Вопреки расхожему мнению, растительная диета может справиться с этой проблемой, лучше даже чем печенка.
Нужно знать простые правила и можно позаботиться о том, чтобы обеспечить себя необходимой дозой железа. Почему это важно? Потому что дефицит существует у 30% людей. Железо необходимо для того, чтобы организм функционировал правильно. Также железо влияет на метаболизм холестерина, сотрудничает с печенью в удалении вредных веществ, активирует иммунную систему. Проблема с дефицитом начинается, как и многие другие с усталости, сонливости, отсутствия внимания. Позже видим слабые, сухие волосы и ломкие ногти.
Что делать?
Первый шаг — обязательно анализ крови, потому что с анемией не шутят. Потребность в железе является дифференцированной, зависит от пола, возраста, физической активности и состояния здоровья и колеблется между 10 и 18 мг. Больше всего железа нужно женщинам, которые из-за своей биологии естественным образом теряют его больше. Как же его пополнять? Лучше всего начать с изменения питания.
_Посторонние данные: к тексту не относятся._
/-- The level of a side's permit line (R150). -/
def permitLevel (s : State) (sd : Side) : Bool :=
  s.mode != .setup &&
    ProtEntry.all.all (fun e => !(inForce (s.prot.entries.get e) && actionBlocks (entryAction s.ws e) sd))

/-- A new pair is driven and published to the dispatch clock and the train sequencer, each on its own, in an order taken from
`choice`, and a run is requested (R79, R150; log entry 6). -/
def publishPermits (p : PerSide Bool) (s : State) : State :=
  let s1 := drawChoice { s with permits := p }
  requestRun (if s.choice % 2 = 0 then seqTakesPermits p (clockTakesPermits p s1)
              else clockTakesPermits p (seqTakesPermits p s1))

/-- Stage 5: both lines formed, and a changed pair driven and published (R144, R150). -/
def formPermits (s : State) : State :=
  let p : PerSide Bool := .ofFn (permitLevel s)
  if p = s.permits then s else publishPermits p s

/-- Stages 3 to 5 for what the entries brought about (R144). -/
def laterStages (xs : List (ProtEntry × ProtEvent)) (s : State) : State :=
  formPermits (inOrder trainTripRequest xs (inOrder moduleRequest xs s))

/-- One arrival at the protection unit that carries a list of entries, in entry number order (R143, R144). -/
def protArrival (es : List ProtEntry) (s : State) : State :=
  let r := evaluateAll es s
  laterStages r.1 (inOrder recordTrip r.1 r.2)

/-- The entries evaluated on a publication; the two rates are absent from it while no rate exists (R143). -/
def publicationEntries : List ProtEntry :=
  [.cavHigh, .cavLow, .cavRiseRate, .cavFallRate, .pressSensors, .reheatLow] ++ HeatModule.all.map .moduleHot
    ++ Train.all.map .trainFault

/-! ## Marks (R148) -/

/-- A NORMAL entry's NORMAL mark count after a mark, and its trip count (R148). -/
def normalMark (w : WorkingSet) (e : ProtEntry) (r : EntryRec) : EntryRec :=
  if r.state = .normal then
    let n := satAdd r.normalMarks 1
    { r with normalMarks := n, tripCount := if w.latchClearMarks.get e ≤ (n : Int) then 0 else r.tripCount }
  else r

/-- Every entry's NORMAL mark count on a mark (R148). -/
def countNormalMarks (s : State) : State :=
  { s with prot := { s.prot with entries := .ofFn (fun e => normalMark s.ws e (s.prot.entries.get e)) } }

/-- An entry's NORMAL mark count reaches its latch_clear_marks on this mark (R148). -/
def tripClearDue (s : State) (e : ProtEntry) : Bool :=
  (s.prot.entries.get e).state == .normal
    && s.ws.latchClearMarks.get e ≤ (satAdd (s.prot.entries.get e).normalMarks 1 : Int)

/-- TRIP_COUNT_CLEAR of an entry (R148). -/
def execTripCountClear (e : ProtEntry) (s : State) : Host.Outcome State Fault Refusal :=
  whenRunning (fun s => if tripClearDue s e then setEntryRec e (normalMark s.ws e (s.prot.entries.get e)) s else s) s

/-! ## Expiries (R145, R146) -/

/-- The evaluation of a PENDING entry on its quantity trips it: its count reaches the delay (R145). -/
def delayDue (s : State) (e : ProtEntry) : Bool :=
  (s.prot.entries.get e).state == .pending &&
    match evaluation s e with
    | some (_, ev) => ev == .tripped || ev == .latched
    | none => false

/-- PROT_DELAY_EXPIRY of an entry: it trips, and stages 2 to 5 follow (R145, R147). -/
def execProtDelayExpiry (e : ProtEntry) (s : State) : Host.Outcome State Fault Refusal :=
  whenRunning (fun s => if delayDue s e then protArrival [e] s else s) s

/-- The evaluation of a RECOVERING entry on its quantity returns it to NORMAL: its count reaches the recovery delay
(R146). -/
def recoveryDue (s : State) (e : ProtEntry) : Bool :=
  (s.prot.entries.get e).state == .recovering &&
    match evaluation s e with
    | some (_, ev) => ev == .cleared
    | none => false

/-- PROT_RECOVERY_DELAY_EXPIRY of an entry: it returns to NORMAL, its module is released and the permits are formed (R146,
R151). -/
def execProtRecoveryDelayExpiry (e : ProtEntry) (s : State) : Host.Outcome State Fault Refusal :=
  whenRunning (fun s => if recoveryDue s e then protArrival [e] s else s) s
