/-- A protection entry after one evaluation on a value: the table of R145 to R147, with the last value taken (R140). -/
def entryAfter (w : WorkingSet) (active : Bool) (e : ProtEntry) (q : Int) (r : EntryRec) : EntryRec :=
  let n := min 255 (r.tripCount + 1)
  let limit := entryLatchLimit w e
  let tripped : EntryRec := ⟨if limit ≠ 0 ∧ limit ≤ (n : Int) then .latched else .tripped, 0, n, 0, some q⟩
  let into := fun (st : ProtState) => (⟨st, 0, r.tripCount, 0, some q⟩ : EntryRec)
  let stays : EntryRec := { r with last := some q }
  let counted : EntryRec := { stays with evalCount := r.evalCount + 1 }
  match r.state, condition w active e q, recovery w active e q with
  | .normal, false, _ => stays
  | .normal, true, _ => if entryDelay w e ≤ 0 then tripped else into .pending
  | .pending, false, _ => into .normal
  | .pending, true, _ => if entryDelay w e ≤ (r.evalCount + 1 : Nat) then tripped else counted
  | .tripped, _, false => stays
  | .tripped, _, true => if entryRecoveryDelay w e ≤ 0 then into .normal else into .recovering
  | .recovering, _, false => into .tripped
  | .recovering, _, true => if entryRecoveryDelay w e ≤ (r.evalCount + 1 : Nat) then into .normal else counted
  | .latched, _, _ => stays

/-- The entries that tripped between two states. -/
def newTrips (s t : State) : List ProtEntry :=
  ProtEntry.all.filter (fun e =>
    ((s.prot.entries.get e).state == .normal || (s.prot.entries.get e).state == .pending) &&
      ((t.prot.entries.get e).state == .tripped || (t.prot.entries.get e).state == .latched))

/-- The protection unit's part of a publication: every enabled entry but FIELD_LOSS and ESD is evaluated once on its quantity
as published, a rate only where one exists; the others stand; each trip makes a record and raises its alarm, and the permit
lines are formed (R142 to R147, R150, R154). The discharge side activity flag is the one at the time of the evaluation. -/
def EntriesTakeTheScan (s t : State) : Prop :=
  (∀ e, e ≠ .fieldLoss → e ≠ .esd → entryEnabled s.ws e = true → ∀ q, quantity t e = some q →
    ∃ active : Bool, t.prot.entries.get e = entryAfter s.ws active e q (s.prot.entries.get e)) ∧
  (∀ e, e = .fieldLoss ∨ e = .esd ∨ entryEnabled s.ws e = false ∨ quantity t e = none →
    t.prot.entries.get e = s.prot.entries.get e) ∧
  t.prot.seqCounter = s.prot.seqCounter + BitVec.ofNat 16 (newTrips s t).length ∧
  (∀ e ∈ newTrips s t, if (t.prot.entries.get e).state = .latched then t.link.alarms &&& 0x0002 = 0x0002
    else t.link.alarms &&& 0x0001 = 0x0001) ∧
  t.permits = .ofFn (permitLevel t)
Растения для уменьшения дефицита железа.
Давайте спросим у врачей, как увеличить количество железа в организме. Мы услышим про печенку. Да, субпродукты содержат много этого элемента. Но столько же железа есть в зелени петрушки. Оказывается, что диета, основанная на растительных продуктах богаче этим компонентом, чем все другие виды диет.
Железо найдете в
Чечевице.
Фасоли.
Семенах тыквы.
Шпинате.
Свекле.
Сушеных сливах.
Важно не только абсолютное количество железа в продуктах питания, но и его усвояемость. А это зависит от многих факторов. Важен здесь, способ приготовления еды. Несколько примеров. Нельзя объединять продукты с большим количеством железа и молоко — кальций снижает всасывание железа. Соединения, содержащиеся в вине также ограничивают усвоение железа.
Но имеется то, что поможет извлечь ценное железо из еды. Это витамин C. Поэтому рядом с мясом всегда должен быть любой салат. Разнообразная растительная диета поставляет в организм необходимые вещества, включая железо, которое в основном ассоциируется только с мясом. Ученые сравнили содержание железа в рационе людей, регулярно употребляющих мясо и вегетарианцев. Высокое содержание железа было наибольшим у испытуемых на вегетарианской диете и у людей, регулярно потребляющих рыбу в сочетании с вегетарианской диетой. Мясоеды имели самый низкий уровень железа среди всех исследованных людей. Замечено, что вегетарианцы не более подвержены дефициту железа, чем люди, потребляющие мясо.
Компонуйте свое питание с умом, пусть оно будут разнообразным, с достаточным количеством зелени.